I’m sorry, Stevie, but some manuscripts have been discovered between the walls of a sultan’s palace. They could possibly date from the Ottoman empire. Or they could be some naughty child’s homework. Anyway, it may be a huge find. The museum has gone berserk and they’ll have my head if I don’t get down there immediately, before the treasure hunters do.
A headache began to pound through Stevie’s temples like the cavalry. So much for Diego and Iacopo’s Russian Standard vodka theory . . . Or it could have been the nightcap glass of champagne she had drunk in bed before going to sleep.
She had been too emotional to go right to sleep. The dancing girls, Anya’s photo, the girls on the park bench in London, the primrose in Joss’ bed, Norah Wolfe and her hungry smile, all mixed in together, going round and round in her mind, keeping her wide awake. The champagne had seemed like a good idea at the time.

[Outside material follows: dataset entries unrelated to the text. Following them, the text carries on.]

-- ==== Sys2Proof/Machine/HostProgram.lean ====
section
/-!
DEFINITION. Host programs as lists of turns (30_encoding R116 to R118): the transactions, the symbolic addresses and the
pseudo-instructions. No step reads this file.
-/

namespace Sys2Proof.Machine

/-- `sw ADDR, IMM32` (30_encoding R117). -/
def sw (addr data : Word) : Turn := .write .word addr data

/-- `lw ADDR` (30_encoding R117). -/
def lw (addr : Word) : Turn := .read .word addr

/-- `sb ADDR, IMM8` (30_encoding R117). -/
def sb (addr : Word) (data : Byte) : Turn := .write .byte addr (data.setWidth 32)

/-- `lb ADDR` (30_encoding R117). -/
def lb (addr : Word) : Turn := .read .byte addr

/-- The address of a CSR by its name (30_encoding R117). -/
def csrAddr (r : Csr) : Word := BitVec.ofNat 32 r.offset

/-- The address of FREQ[b] (30_encoding R117). -/
def freqAddr (b : Byte) : Word := BitVec.ofNat 32 (0x400 + 4 * b.toNat)

/-- The address of CODE_LEN[b] (30_encoding R117). -/
def codeLenAddr (b : Byte) : Word := BitVec.ofNat 32 (0x800 + 4 * b.toNat)

/-- The address of NODE[i].w (30_encoding R117). -/
def nodeAddr (i : NodeIdx) (w : BitVec 2) : Word := BitVec.ofNat 32 (0x2000 + 16 * i.toNat + 4 * w.toNat)

/-- The address of CODE_BITS[b].w (30_encoding R117). -/
def codeBitsAddr (b : Byte) (w : BitVec 3) : Word := BitVec.ofNat 32 (0x4000 + 32 * b.toNat + 4 * w.toNat)

/-- The address of IN_BUF[j] (30_encoding R117). -/
def inAddr (j : Nat) : Word := BitVec.ofNat 32 (inBase + j)

/-- The address of OUT_BUF[j] (30_encoding R117). -/
def outAddr (j : Nat) : Word := BitVec.ofNat 32 (outBase + j)

/-- The byte writes of `LOADIN` from offset j on (30_encoding R118). -/
def loadBytes : Nat → List Byte → List Turn
  | _, [] => []
  | j, b :: bs => sb (inAddr j) b :: loadBytes (j + 1) bs

/-- `LOADIN b0 b1 …` (30_encoding R118). -/
def loadIn (bs : List Byte) : List Turn := loadBytes 0 bs ++ [sw (csrAddr .inLen) (BitVec.ofNat 32 bs.length)]

/-- The bytes of an ASCII text, without a terminator (30_encoding R118). -/
def textBytes (text : String) : List Byte := text.toList.map fun c => BitVec.ofNat 8 c.toNat

/-- `LOADIN "text"` (30_encoding R118). -/
def loadText (text : String) : List Turn := loadIn (textBytes text)

/-- `SETFREQ s, v` (30_encoding R118). -/
def setFreq (b : Byte) (v : Word) : Turn := sw (freqAddr b) v

/-- The value that the last read bound to its name (30_encoding R117). -/
def State.bound (s : State) : Word := s.rdata

/-- t[1] of the value last read: what `WAITDONE` polls STATUS for (30_encoding R118). -/
def State.seesDone (s : State) : Bool := s.bound.getLsbD 1

/-- `WAITDONE` in the runs where the given number of STATUS polls come before the complete transition and one poll after it
(30_encoding R118, 20_memory R89): the host's loop with the controller's move placed in it. The loop makes no other poll:
those before see DONE = 0 and the last one sees DONE = 1 (waitDone_sees in Sys2Proof/Laws/HostProgram.lean). Where the command
has completed before the loop begins, the controller's turn changes nothing and no poll comes before it. -/
def waitDone (polls : Nat) : List Turn :=
  List.replicate polls (lw (csrAddr .status)) ++ [.controller, lw (csrAddr .status)]

/-- `RUN M` (30_encoding R118): the word of M to CMD, then WAITDONE with the given number of polls before completion. -/
def run (i : Instr) (polls : Nat) : List Turn := sw (csrAddr .cmd) (encode i) :: waitDone polls

/-- The read of `CHECK ADDR = V` (30_encoding R118). -/
def check (addr : Word) : Turn := lw addr

/-- The claim of `CHECK ADDR = V` (30_encoding R118), in the state that its read leaves. -/
def State.checks (s : State) (v : Word) : Bool := s.bound = v

end Sys2Proof.Machine
end

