-- ==== Sys2Proof/Tests/Slice0.lean ====
section
/-!
SUPPORT. Tests against the spec's own vectors (95_test_vectors), and, for every obligation with hypotheses, a state and operands
that meet them.
-/

namespace Sys2Proof.Tests

open Sys2Proof.Machine

-- One theorem after another: the kernel evaluations below, all at once, take more threads than the sandbox gives.
set_option Elab.async false

/-! ### Well-formedness and decoding (30_encoding R111, R113, R114) -/

theorem test_illFormed_count : (Instr.buildStep 65536).wf = false := by decide
theorem test_wellFormed_count : (Instr.buildStep 65535).wf = true := by decide

/-- 30_encoding R113: control family. -/
theorem test_decode_clear : decode 0b00000000000000000000000000000001 = .ok .clear := by decide
/-- 30_encoding R113: frequency scan. -/
theorem test_decode_scan : decode 0b00000000000000000000000000010000 = .ok .scan := by decide
/-- 30_encoding R113: tree builder; V-DEC2 has the merge count 3 in bits 23:8. -/
theorem test_decode_buildStep : decode 0b00000000000000000000001100100010 = .ok (.buildStep 3) := by decide
/-- V-DEC3. -/
theorem test_decode_buildStep_max : decode 0b00000000111111111111111100100010 = .ok (.buildStep 65535) := by decide
theorem test_decode_buildInit : decode 0b00000000000000000000000000100001 = .ok .buildInit := by decide
theorem test_decode_build : decode 0b00000000000000000000000000100000 = .ok .build := by decide
/-- 30_encoding R113: code table, pack. -/
theorem test_decode_assign : decode 0b00000000000000000000000000110000 = .ok .assign := by decide
theorem test_decode_pack : decode 0b00000000000000000000000001000000 = .ok .pack := by decide
/-- 30_encoding R113: container. -/
theorem test_decode_parse : decode 0b00000000000000000000000001010000 = .ok .parse := by decide
theorem test_decode_decode : decode 0b00000000000000000000000001010001 = .ok .decode := by decide
/-- 30_encoding R113: composites. -/
theorem test_decode_compress : decode 0b00000000000000000000000010000000 = .ok .compress := by decide
theorem test_decode_decompress : decode 0b00000000000000000000000010000001 = .ok .decompress := by decide
theorem test_decode_nop : decode 0b00000000000000000000000000000000 = .ok .nop := by decide
/-- V-DEC4, V-DEC6: BAD_OPCODE, checked before BAD_FIELD. -/
theorem test_badOpcode : decode 0x00000002 = .error .badOpcode ∧ decode 0xFFFFFFFF = .error .badOpcode := by decide
/-- V-DEC7 to V-DEC10: BAD_FIELD. -/
theorem test_badField : decode 0x00000110 = .error .badField ∧ decode 0x01000020 = .error .badField ∧
    decode 0x01000022 = .error .badField ∧ decode 0x00008081 = .error .badField := by decide
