-- ==== Sys2Proof/Machine/State.lean ====
section
/-!
DEFINITION. The state of one instance of the block (R20): 33 stored registers, three byte buffers, and for each of
them the mark of R45; beside it the host script and what it has read (R103). Reset (R231). The reasons a step stops.
-/

namespace Sys2Proof.Machine

/-- A register together with the mark of R20 and R45: `invalid` is the spec's own state of a register, stated as its
reset value by R231 and written again by `invalid(...)` in R184 and R204. It is not the want of a reset value. -/
inductive Marked (α : Type) where
  | invalid
  | defined (v : α)
  deriving DecidableEq, Repr

/-- The defined bytes of one buffer, offsets strictly rising. An offset that is not listed is invalid (R45): it reads as
no value, so no entry can equal what an unlisted offset reads as. -/
abbrev Memory := List Host.Cell

/-- A place that can be read: a register or a buffer byte. -/
inductive Loc where
  | reg (r : Reg)
  | byte (buf : Buf) (offset : Nat)
  deriving DecidableEq, Repr

/-- The machine stops with a fault: an access to an address that none of the four address spaces of R60 has. Not to be
confused with the `FAULT` register, whose two faults do not stop the block (R210). -/
inductive Fault where
  /-- Raised by `WR` and `RD` of a register number above 0x22 (R22, R68, row U2). Safe: no behaviour is claimed. -/
  | noSuchRegister (number : Nat)
  /-- Raised by `WB`, `RB` and by a command's buffer access at an offset outside the buffer (R60, R68, row U2); no command
  ever raises it. Safe: no behaviour is claimed. -/
  | noSuchOffset (buf : Buf) (offset : Nat)
  deriving DecidableEq, Repr

/-- The model gives no next state. -/
inductive Refusal where
  /-- Raised by an arm of `exec` for an instruction with no meaning yet; no arm does. Safe. -/
  | notModelled (mnemonic : String)
  /-- Raised by `RD`, `RB` and by a command that needs an invalid location as an input: the read has no defined result
  (R45), and the spec says the model stops there (R45, R210, row U1: `refuse`). Safe. -/
  | invalidRead (loc : Loc)
  /-- Raised by `WR` of a register with access R (R68, row U2). Safe. -/
  | readOnlyRegister (r : Reg)
  /-- Raised by `WB` to `TXBUF` (R68, row U2). Safe. -/
  | readOnlyBuffer (buf : Buf)
  /-- Raised by `WR` of a value that does not fit the register (R68, row U2). Safe. -/
  | overWideRegister (r : Reg) (value : Nat)
  /-- Raised by `WB` of a value above 255 (R194, row U2). Safe. -/
  | overWideByte (value : Nat)
  /-- Raised by `receive` of more than 256 bytes, which cannot be loaded (R77). Safe. -/
  | rawTooLong (length : Nat)
  deriving DecidableEq, Repr

structure State where
  /-- `FAULT` (R24): bit 0 `ILLCMD`, bit 1 `ILLLEN`. -/
  fault     : BitVec 2
  /-- `CRC_ACC` (R25). -/
  crcAcc    : Word
  /-- `MEAS_FOUND` (R27). -/
  measFound : Marked (BitVec 1)
  /-- `RSSI` (R27). -/
  rssi      : Marked Byte
  /-- `CHAN` (R27). -/
  chan      : Marked Byte
  /-- `BSSID0` (R27). -/
  bssid0    : Marked Byte
  /-- `BSSID1` (R27). -/
  bssid1    : Marked Byte
  /-- `BSSID2` (R27). -/
  bssid2    : Marked Byte
  /-- `BSSID3` (R27). -/
  bssid3    : Marked Byte
  /-- `BSSID4` (R27). -/
  bssid4    : Marked Byte
  /-- `BSSID5` (R27). -/
  bssid5    : Marked Byte
  /-- `MEAS_NA` (R28). -/
  measNa    : Marked Byte
  /-- `NODE_ID` (R29). -/
  nodeId    : Marked Half
  /-- `MSG_CNT` (R30). -/
  msgCnt    : Marked Word
  /-- `PL_LEN` (R31). -/
  plLen     : BitVec 8
  /-- `TX_LEN` (R32). -/
  txLen     : BitVec 9
  /-- `ENC_STATUS` (R33). -/
  encStatus : BitVec 3
  /-- `RX_LEN` (R34). -/
  rxLen     : BitVec 9
  /-- `DEC_STATUS` (R35). -/
  decStatus : BitVec 3
  /-- `REC_NODE_ID` (R36). -/
  recNodeId : Marked Half
  /-- `REC_MSG_CNT` (R36). -/
  recMsgCnt : Marked Word
  /-- `REC_SHAPE` (R37). -/
  recShape  : Marked (BitVec 1)
  /-- `REC_RSSI` (R38). -/
  recRssi   : Marked Byte
  /-- `REC_CHAN` (R38). -/
  recChan   : Marked Byte
  /-- `REC_BSSID0` (R38). -/
  recBssid0 : Marked Byte
  /-- `REC_BSSID1` (R38). -/
  recBssid1 : Marked Byte
  /-- `REC_BSSID2` (R38). -/
  recBssid2 : Marked Byte
  /-- `REC_BSSID3` (R38). -/
  recBssid3 : Marked Byte
  /-- `REC_BSSID4` (R38). -/
  recBssid4 : Marked Byte
  /-- `REC_BSSID5` (R38). -/
  recBssid5 : Marked Byte
  /-- `REC_SENT0` (R39). -/
  recSent0  : Marked Byte
  /-- `REC_SENT1` (R39). -/
  recSent1  : Marked Byte
  /-- `REC_SENT2` (R39). -/
  recSent2  : Marked Byte
  /-- `PLBUF` (R42). -/
  plbuf     : Memory
  /-- `TXBUF` (R43). -/
  txbuf     : Memory
  /-- `RXBUF` (R44). -/
  rxbuf     : Memory
  /-- The host's transactions still to come (R103). The model's own field, not the block's. -/
  script    : List Txn
  /-- The values the host's `RD` and `RB` transactions returned so far, oldest first (R103). The model's own field. -/
  returned  : List Nat
  deriving DecidableEq, Repr

/-- The reset state (R231, R48). -/
def State.reset : State where
  fault     := 0#2
  crcAcc    := Config.crcInitVal
  measFound := .invalid
  rssi      := .invalid
  chan      := .invalid
  bssid0    := .invalid
  bssid1    := .invalid
  bssid2    := .invalid
  bssid3    := .invalid
  bssid4    := .invalid
  bssid5    := .invalid
  measNa    := .invalid
  nodeId    := .invalid
  msgCnt    := .invalid
  plLen     := 0#8
  txLen     := 0#9
  encStatus := 0#3
  rxLen     := 0#9
  decStatus := 0#3
  recNodeId := .invalid
  recMsgCnt := .invalid
  recShape  := .invalid
  recRssi   := .invalid
  recChan   := .invalid
  recBssid0 := .invalid
  recBssid1 := .invalid
  recBssid2 := .invalid
  recBssid3 := .invalid
  recBssid4 := .invalid
  recBssid5 := .invalid
  recSent0  := .invalid
  recSent1  := .invalid
  recSent2  := .invalid
  plbuf     := []
  txbuf     := []
  rxbuf     := []
  script    := []
  returned  := []

/-- The outcome of one step of the block. -/
abbrev Result := Host.Outcome State Fault Refusal

end Sys2Proof.Machine
end

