@[simp] theorem putTxn_fault (s : State) (t : Txn) : (s.putTxn t).fault = s.fault := rfl
@[simp] theorem putTxn_crcAcc (s : State) (t : Txn) : (s.putTxn t).crcAcc = s.crcAcc := rfl
@[simp] theorem putTxn_measFound (s : State) (t : Txn) : (s.putTxn t).measFound = s.measFound := rfl
@[simp] theorem putTxn_rssi (s : State) (t : Txn) : (s.putTxn t).rssi = s.rssi := rfl
@[simp] theorem putTxn_chan (s : State) (t : Txn) : (s.putTxn t).chan = s.chan := rfl
@[simp] theorem putTxn_bssid0 (s : State) (t : Txn) : (s.putTxn t).bssid0 = s.bssid0 := rfl
@[simp] theorem putTxn_bssid1 (s : State) (t : Txn) : (s.putTxn t).bssid1 = s.bssid1 := rfl
@[simp] theorem putTxn_bssid2 (s : State) (t : Txn) : (s.putTxn t).bssid2 = s.bssid2 := rfl
@[simp] theorem putTxn_bssid3 (s : State) (t : Txn) : (s.putTxn t).bssid3 = s.bssid3 := rfl
@[simp] theorem putTxn_bssid4 (s : State) (t : Txn) : (s.putTxn t).bssid4 = s.bssid4 := rfl
@[simp] theorem putTxn_bssid5 (s : State) (t : Txn) : (s.putTxn t).bssid5 = s.bssid5 := rfl
@[simp] theorem putTxn_measNa (s : State) (t : Txn) : (s.putTxn t).measNa = s.measNa := rfl
@[simp] theorem putTxn_nodeId (s : State) (t : Txn) : (s.putTxn t).nodeId = s.nodeId := rfl
@[simp] theorem putTxn_msgCnt (s : State) (t : Txn) : (s.putTxn t).msgCnt = s.msgCnt := rfl
@[simp] theorem putTxn_plLen (s : State) (t : Txn) : (s.putTxn t).plLen = s.plLen := rfl
@[simp] theorem putTxn_txLen (s : State) (t : Txn) : (s.putTxn t).txLen = s.txLen := rfl
@[simp] theorem putTxn_encStatus (s : State) (t : Txn) : (s.putTxn t).encStatus = s.encStatus := rfl
@[simp] theorem putTxn_rxLen (s : State) (t : Txn) : (s.putTxn t).rxLen = s.rxLen := rfl
@[simp] theorem putTxn_decStatus (s : State) (t : Txn) : (s.putTxn t).decStatus = s.decStatus := rfl
@[simp] theorem putTxn_recNodeId (s : State) (t : Txn) : (s.putTxn t).recNodeId = s.recNodeId := rfl
@[simp] theorem putTxn_recMsgCnt (s : State) (t : Txn) : (s.putTxn t).recMsgCnt = s.recMsgCnt := rfl
@[simp] theorem putTxn_recShape (s : State) (t : Txn) : (s.putTxn t).recShape = s.recShape := rfl
@[simp] theorem putTxn_recRssi (s : State) (t : Txn) : (s.putTxn t).recRssi = s.recRssi := rfl
@[simp] theorem putTxn_recChan (s : State) (t : Txn) : (s.putTxn t).recChan = s.recChan := rfl
@[simp] theorem putTxn_recBssid0 (s : State) (t : Txn) : (s.putTxn t).recBssid0 = s.recBssid0 := rfl
@[simp] theorem putTxn_recBssid1 (s : State) (t : Txn) : (s.putTxn t).recBssid1 = s.recBssid1 := rfl
@[simp] theorem putTxn_recBssid2 (s : State) (t : Txn) : (s.putTxn t).recBssid2 = s.recBssid2 := rfl
@[simp] theorem putTxn_recBssid3 (s : State) (t : Txn) : (s.putTxn t).recBssid3 = s.recBssid3 := rfl
@[simp] theorem putTxn_recBssid4 (s : State) (t : Txn) : (s.putTxn t).recBssid4 = s.recBssid4 := rfl
@[simp] theorem putTxn_recBssid5 (s : State) (t : Txn) : (s.putTxn t).recBssid5 = s.recBssid5 := rfl
@[simp] theorem putTxn_recSent0 (s : State) (t : Txn) : (s.putTxn t).recSent0 = s.recSent0 := rfl
@[simp] theorem putTxn_recSent1 (s : State) (t : Txn) : (s.putTxn t).recSent1 = s.recSent1 := rfl
@[simp] theorem putTxn_recSent2 (s : State) (t : Txn) : (s.putTxn t).recSent2 = s.recSent2 := rfl
@[simp] theorem putTxn_plbuf (s : State) (t : Txn) : (s.putTxn t).plbuf = s.plbuf := rfl
@[simp] theorem putTxn_txbuf (s : State) (t : Txn) : (s.putTxn t).txbuf = s.txbuf := rfl
@[simp] theorem putTxn_rxbuf (s : State) (t : Txn) : (s.putTxn t).rxbuf = s.rxbuf := rfl
@[simp] theorem putTxn_script (s : State) (t : Txn) : (s.putTxn t).script = t :: s.script := rfl
@[simp] theorem putTxn_returned (s : State) (t : Txn) : (s.putTxn t).returned = s.returned := rfl

@[simp] theorem buf_plbuf (s : State) : s.buf .plbuf = s.plbuf := rfl
@[simp] theorem buf_txbuf (s : State) : s.buf .txbuf = s.txbuf := rfl
@[simp] theorem buf_rxbuf (s : State) : s.buf .rxbuf = s.rxbuf := rfl

end Sys2Proof.Machine
end

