-- ==== Sys2Proof/Laws/Memory.lean ====
section
/-!
SUPPORT. Buffers: a read after a write, and every operation keeps the canonical form.
-/

namespace Sys2Proof.Machine

@[simp] theorem Memory.read_nil (a : Nat) : Memory.read [] a = none := rfl

theorem Memory.read_write (m : Memory) (a c : Nat) (b : Byte) :
    (m.write a b).read c = if c = a then some b else m.read c := by
  induction m with
  | nil => simp only [Memory.write, Memory.read, eq_comm]
  | cons x m ih =>
    obtain ⟨k, v⟩ := x
    simp only [Memory.write]
    split_ifs <;> simp only [Memory.read, ih] <;> split_ifs <;> first | rfl | omega

@[simp] theorem Memory.read_write_same (m : Memory) (a : Nat) (b : Byte) : (m.write a b).read a = some b := by
  simp [Memory.read_write]

theorem Memory.read_write_other (m : Memory) {a c : Nat} (b : Byte) (h : c ≠ a) : (m.write a b).read c = m.read c := by
  simp [Memory.read_write, h]

/-- A read after a multi-byte write: the bytes written where they were written, everything else as before. -/
theorem Memory.read_writeBytes (m : Memory) (a c : Nat) (bs : List Byte) :
    (m.writeBytes a bs).read c = if a ≤ c ∧ c < a + bs.length then bs[c - a]? else m.read c := by
  induction bs generalizing m a with
  | nil =>
    have : ¬ (a ≤ c ∧ c < a + ([] : List Byte).length) := by simp
    rw [if_neg this]; rfl
  | cons b bs ih =>
    rw [Memory.writeBytes, ih, Memory.read_write]
    by_cases hca : c = a
    · subst hca
      simp
    · by_cases h : a ≤ c ∧ c < a + (b :: bs).length
      · rw [if_pos h, if_pos ⟨by omega, by have := h.2; simp at this; omega⟩]
        rw [show c - a = (c - (a + 1)) + 1 by omega]; rfl
      · rw [if_neg h, if_neg (by simp at h ⊢; omega), if_neg hca]

theorem Memory.read_below (m : Memory) (n c : Nat) : (m.below n).read c = if c < n then m.read c else none := by
  induction m with
  | nil => simp [Memory.below]
  | cons x m ih =>
    obtain ⟨k, v⟩ := x
    simp only [Memory.below, List.filter_cons] at ih ⊢
    split_ifs <;> simp_all only [Memory.read, decide_eq_true_eq] <;> split_ifs <;> first | rfl | omega | simp_all

theorem Memory.risesFrom_mono {lo hi : Nat} {m : Memory} (h : m.risesFrom hi = true) (hle : lo ≤ hi) :
    m.risesFrom lo = true := by
  cases m with
  | nil => rfl
  | cons x m => simp only [Memory.risesFrom, Bool.and_eq_true, decide_eq_true_eq] at h ⊢; exact ⟨by omega, h.2⟩

theorem Memory.risesFrom_write {lo a : Nat} {m : Memory} (b : Byte) (h : m.risesFrom lo = true) (ha : lo ≤ a) :
    (m.write a b).risesFrom lo = true := by
  induction m generalizing lo with
  | nil => simp [Memory.write, Memory.risesFrom, ha]
  | cons x m ih =>
    obtain ⟨k, v⟩ := x
    simp only [Memory.risesFrom, Bool.and_eq_true, decide_eq_true_eq] at h
    simp only [Memory.write]
    split_ifs with h1 h2
    · simp [Memory.risesFrom, h.2, ha]; omega
    · subst h2; simp [Memory.risesFrom, h.2, ha]
    · simp [Memory.risesFrom, h.1]; exact ih h.2 (by omega)

/-- A byte write keeps the canonical form. -/
theorem Memory.wf_write {m : Memory} (a : Nat) (b : Byte) (h : m.wf = true) : (m.write a b).wf = true :=
  Memory.risesFrom_write b h (Nat.zero_le a)

/-- A multi-byte write keeps the canonical form. -/
theorem Memory.wf_writeBytes {m : Memory} (a : Nat) (bs : List Byte) (h : m.wf = true) :
    (m.writeBytes a bs).wf = true := by
  induction bs generalizing m a with
  | nil => exact h
  | cons b bs ih => exact ih _ (Memory.wf_write a b h)

theorem Memory.risesFrom_below {lo n : Nat} {m : Memory} (h : m.risesFrom lo = true) : (m.below n).risesFrom lo = true := by
  induction m generalizing lo with
  | nil => rfl
  | cons x m ih =>
    obtain ⟨k, v⟩ := x
    simp only [Memory.risesFrom, Bool.and_eq_true, decide_eq_true_eq] at h
    simp only [Memory.below, List.filter_cons] at ih ⊢
    split_ifs
    · simp only [Memory.risesFrom, Bool.and_eq_true, decide_eq_true_eq]; exact ⟨h.1, ih h.2⟩
    · exact Memory.risesFrom_mono (ih h.2) (by omega)

/-- Invalidating a range keeps the canonical form. -/
theorem Memory.wf_below {m : Memory} (n : Nat) (h : m.wf = true) : (m.below n).wf = true := Memory.risesFrom_below h

theorem Memory.within_write {n a : Nat} {m : Memory} (b : Byte) (h : m.within n = true) (ha : a < n) :
    (m.write a b).within n = true := by
  induction m with
  | nil => simp [Memory.write, Memory.within, ha]
  | cons x m ih =>
    obtain ⟨k, v⟩ := x
    simp only [Memory.within, List.all_cons, Bool.and_eq_true, decide_eq_true_eq] at h ih
    simp only [Memory.write]
    split_ifs
    · simp [Memory.within, ha, h.1]; simpa using h.2
    · simp [Memory.within, ha]; simpa using h.2
    · simp only [Memory.within, List.all_cons, Bool.and_eq_true, decide_eq_true_eq]
      exact ⟨h.1, ih h.2⟩

/-- A multi-byte write inside a buffer stays inside it. -/
theorem Memory.within_writeBytes {n a : Nat} {m : Memory} {bs : List Byte} (h : m.within n = true)
    (ha : a + bs.length ≤ n) : (m.writeBytes a bs).within n = true := by
  induction bs generalizing m a with
  | nil => exact h
  | cons b bs ih =>
    simp only [List.length_cons] at ha
    exact ih (Memory.within_write b h (by omega)) (by omega)

/-- Invalidating a range stays inside the buffer. -/
theorem Memory.within_below {n k : Nat} {m : Memory} (h : m.within n = true) : (m.below k).within n = true := by
  simp only [Memory.within, Memory.below, List.all_eq_true, List.mem_filter] at h ⊢
  exact fun x hx => h x hx.1

/-- Writing a sequence at offset 0 and invalidating what is beyond it leaves exactly the sequence. -/
theorem holdsExactly_writeBytes_below (m : Memory) (bs : List Byte) :
    HoldsExactly ((m.writeBytes 0 bs).below bs.length) bs := by
  intro a
  rw [Memory.read_below, Memory.read_writeBytes]
  split_ifs with h1 h2
  · simp
  · exact absurd ⟨Nat.zero_le a, by omega⟩ h2
  · exact (List.getElem?_eq_none (by omega)).symm

/-- Invalidating everything leaves no byte. -/
theorem holdsExactly_below_zero (m : Memory) : HoldsExactly (m.below 0) [] := by
  intro a; simp [Memory.read_below]

theorem holdsExactly_nil : HoldsExactly [] [] := fun _ => rfl

/-- What a buffer holds after a write at an offset. -/
theorem holdsBytes_writeBytes (m : Memory) (i : Nat) (bs : List Byte) : HoldsBytes (m.writeBytes i bs) i bs := by
  intro k hk
  rw [Memory.read_writeBytes, if_pos ⟨by omega, by omega⟩]; congr 1; omega

/-- Two sequences a buffer holds exactly are equal. -/
theorem holdsExactly_unique {m : Memory} {f g : List Byte} (hf : HoldsExactly m f) (hg : HoldsExactly m g) : f = g :=
  List.ext_getElem? fun a => (hf a).symm.trans (hg a)

/-- A sequence written into an empty buffer is exactly what the buffer holds. -/
theorem holdsExactly_writeBytes_nil (bs : List Byte) : HoldsExactly (Memory.writeBytes [] 0 bs) bs := by
  intro a
  rw [Memory.read_writeBytes]
  split_ifs with h
  · simp
  · rw [Memory.read_nil]; exact (List.getElem?_eq_none (by omega)).symm

end Sys2Proof.Machine
end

Henning’s voice continued on the phone.
I’ll be back as soon as I possibly can . . . And Stevie, take Vadim if you go anywhere. Please . . . It’s safer, and it’s doing him good to be involved. Alright . . .
There was a tiny pause, a minute awkwardness that came through even on the recorded message, as Henning tried to decide what to say next.
Bye now.
Stevie reached for the house phone to ring her grandmother then thought the better of it and picked up her mobile. You never knew who was listening in hotels and she would never compromise Didi’s safety in the slightest degree.
There was no answer at the house in Zurich. Stevie frowned. It was early, but her grandmother always rose at six. She must still be out on her vita parcours—a ritual she followed unfailingly every morning and in all weather.
The vita parcours was an obstacle course of sorts, a set of tree stumps
and gym bars and elevated planks set up at various intervals on the forest trail, with instructions on what exercises had to be performed before one could move on. The formidable lady no longer ran between stations— she walked—but it kept her fit as an eighty-two-year-old fiddle.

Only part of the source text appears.